How confident are you that you cannot find some agent within ChatGPT with excellent board vision through more clever prompting than what you’ve experimented with?
As a failure mode of specification gaming, agents might modify their own goals.
As a convergent instrumental goal, agents want to prevent their goals to be modified.
I think I know how to resolve this apparent contradiction, but I’d like to see other people’s opinions about it.
I’m going to re-ask all my questions that I don’t think have received a satisfactory answer. Some of them are probably basic, some other maybe less so:
I am trying to figure out what is the relation between “alignment with evolution” and “short-term thinking”. Like, imagine that some people get hit by magical space rays, which make them fully “aligned with evolution”. What exactly would such people do?

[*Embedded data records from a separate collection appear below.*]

/-- TIME.GET, TIME.CLOCK.SELECT, TIME.DOMAIN.SET and TIME.RATE.SET (R25, R43, R53 to R56, R84): a snapshot, whose bit 0 clears the launch counters; a
wait for the boundary, which writes COR and AUTO and starts the switch; nine staged fields; a tick that stands from validation on, and an epoch that
the HALTED field's write advances. SYS.NOP, CONFIG.EPOCH and JOURNAL.QUERY answer without a journal entry; CONFIG.COMMIT waits for the boundary, or
for its stamp with ACCEPTED; CONFIG.DISCARD empties the staged set, rolls its commands back and answers with their number (R81, R82, R91 to R96).
SESSION.LIST and SESSION.QUERY read and clear on request; SESSION.SET waits for the boundary or joins the staged set; SESSION.CLOSE marks its session
to close at the boundary; EVENT.SEND opens the channel's session and enters its packets, answering with how many were late (R300, R316 to R320). -/
def Obligations.TimeStagingAndSessionCommands : Prop :=
  -- TimeCommands
  (Completes .timeGet cardTimeGet (fun e b => timeWords e.target.toNat b)
      (fun e b => if bit (e.pw 0) 0 then { b with time := { b.time with launchDrop := 0, launchLate := 0, tsCollide := 0 } } else b) ∧
    Waits .timeClockSelect cardTimeClockSelect (fun _ => 255) ∧
    (∀ (jb : Job) (s : State), jb.opcode = 0x102 → ∃ t ws, boundaryEffect jb s = some (t, ws) ∧
      t.time.cor.toNat = bits (jb.e.pw 0) 9 8 ∧ t.time.autoSwitch = bit (jb.e.pw 0) 11 ∧ ws = [t.tmStatus &&& 0xFF]) ∧
    (∀ e s, Accepted cardTimeDomainSet e s → JoinsStage (.timeDomainSet e) s 0x103 e (domFields e) (begun cardTimeDomainSet e s)) ∧
    (∀ e s, Accepted cardTimeRateSet e s → let b := begun cardTimeRateSet e s
      ∃ t, exec (.timeRateSet e) s = .next t ∧ t.time.ticking = false ∧ t.time.newRate.toNat = bits (e.pw 0) 2 0 ∧ t.time.stamp = b.liveStamp ∧
        t.mbx.journal = newEntry 0x101 e .queued 0 0 b :: b.mbx.journal.take 4095 ∧ t.time.frameCount = b.time.frameCount ∧
        t.mbx.epoch = nextEpoch b.mbx.epoch)) ∧
  -- JournalAndStagingCommands
  ((∀ e s, Accepted cardSysNop e s → let b := begun cardSysNop e s
      exec (.sysNop e) s = .next (answer e stDone 0 [b.condStatus, b.mbx.epoch] true b)) ∧
    (∀ e s, Accepted cardConfigEpoch e s → let b := begun cardConfigEpoch e s
      exec (.configEpoch e) s = .next
        (answer e stDone 0 [b.mbx.epoch, pack [(b.mbx.stagedCmds.length, 16), (b.mbx.staged.length, 0)], stampedCommit b] true b)) ∧
    (∀ e s, Accepted cardJournalQuery e s → let b := begun cardJournalQuery e s
      (∀ x, journalSeek e b = some (some x) → exec (.journalQuery e) s = .next (answer e stDone 0 (journalWords x) true b)) ∧
      (journalSeek e b = some none →
        exec (.journalQuery e) s = .next (answer e stDone 0 [0, 0, 0, pack [(bits (e.pw 0) 19 0, 0)], 0, 0] true b))) ∧
    (∀ e s, Accepted cardConfigCommit e s → let b := begun cardConfigCommit e s
      (e.stamped = false → WaitsBoundary (.configCommit e) s 0x010 e 255 b) ∧
      (e.stamped = true → let t := if classify e.stamp b.time.reach = .late then b.time.reach else e.stamp
        exec (.configCommit e) s = .next (queueStamped 0x010 e { stamp := t } t [] b))) ∧
    ∀ e s, Accepted cardConfigDiscard e s → let b := begun cardConfigDiscard e s
      ∃ t, exec (.configDiscard e) s = .next (finishNow 0x011 e [BitVec.ofNat 32 b.mbx.stagedCmds.length] t) ∧ t.mbx.staged = [] ∧
        t.mbx.stagedCmds = [] ∧
        (∀ x ∈ t.mbx.journal, b.mbx.stagedCmds.contains x.idx = true → x.st = .rolledBack ∧ x.status = pRolledBack) ∧
        t.mbx.journal.length = b.mbx.journal.length) ∧
  -- SessionCommands
  (Completes .sessionList cardSessionList
      (fun _ b => b.seStatus :: BitVec.ofNat 32 (openSessions b).length :: (openSessions b).map (sessionWord b))
      (fun e b => if bit (e.pw 0) 0 then { b with se := { b.se with intakeDrop := 0, refused := 0 } } else b) ∧
    Completes .sessionQuery cardSessionQuery (fun e b => queryWords (namedId e) b)
      (fun e b => if bit (e.pw 0) 16 then b.onSession (namedId e) fun x =>
          { x with events := 0, late := 0, maxLate := 0, droppedLate := 0, range := 0, overflow := 0, ignored := 0 } else b) ∧
    (∀ e s, Accepted cardSessionSet e s → let b := begun cardSessionSet e s
      (e.stage = true → JoinsStage (.sessionSet e) s 0x202 e (sessionFields e) b) ∧
      (e.stage = false → WaitsBoundary (.sessionSet e) s 0x202 e 255 b)) ∧
    (∀ e s, Accepted cardSessionClose e s → let b := begun cardSessionClose e s
      ∃ t, exec (.sessionClose e) s = .next t ∧ (∃ jb ∈ t.mbx.jobs, jb.opcode = 0x203 ∧ jb.e = e ∧ jb.phase = .boundary) ∧
        t.session (namedId e) = if (b.session (namedId e)).isOpen then { b.session (namedId e) with closing := some (bit (e.pw 0) 16) }
          else b.session (namedId e)) ∧
    ∀ e s i, Accepted cardEventSend e s → let b1 := ensureMailboxSession e.ch (begun cardEventSend e s)
      mailboxSession e.ch b1 = some i → let r := enterPackets e i (packetsOf e) b1
        DoneNow (.eventSend e) s 0x210 e [pack [(i, 0), ((r.1.session i).tag.toNat, 8)], BitVec.ofNat 32 r.2] r.1)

I think they would become consequentialists smart enough that they could actually act to maximize inclusive genetic fitness. I think Thou Art Godshatter is convincing.
But what if the art or the philosophy makes it easier to get laid? So maybe in such case they would do the art/philosophy, but they would feel no intrinsic pleasure from doing it, like it would all be purely instrumental, willing to throw it all away if on second thought they find out that this is actually not maximizing reproduction?
Yeah that’s what I would expect.
How would they even figure out what is the reproduction-optimal thing to do? Would they spend some time trying to figure out the world? (The time that could otherwise be spent trying to get laid?) Or perhaps, as a result of sufficiently long evolution, they would already do the optimal thing instinctively? (Because those who had the right instincts and followed them, outcompeted those who spent too much time thinking?)
I doubt that being governed by instincts can outperform a sufficiently smart agent reasoning from scratch, given sufficiently complicated environment. Instincts are just heuristics after all...
But would that mean that the environment is fixed? Especially, if the most important part of the environment is other people? Maybe the humanity would get locked in an equilibrium where the optimal strategy is found, and everyone who tries doing something else is outcompeted; and afterwards those who do the optimal strategy more instinctively outcompete those who need to figure it out. What would such equilibrium look like?
Ohhh interesting, I have no idea… it seems plausible that it could happen though!
No, I mean “humans continue to evolve genetically, and they never start self-modifying in a way that makes evolution impossible (e.g., by becoming emulations).”
From a purely utilitarian standpoint, I’m inclined to think that the cost of delaying is dwarfed by the number of future lives saved by getting a better outcome, assuming that delaying does increase the chance of a better future.
That said, after we know there’s “no chance” of extinction risk, I don’t think delaying would likely yield better future outcomes. On the contrary, I suspect getting the coordination necessary to delay means it’s likely that we’re giving up freedoms in a way that may reduce the value of the median future and increase the chance of stuff like totalitarian lock-in, which decreases the value of the average future overall.
I think you’re correct that there’s also to balance the “other existential risks exist” consideration in the calculation, although I don’t expect it to be clear-cut.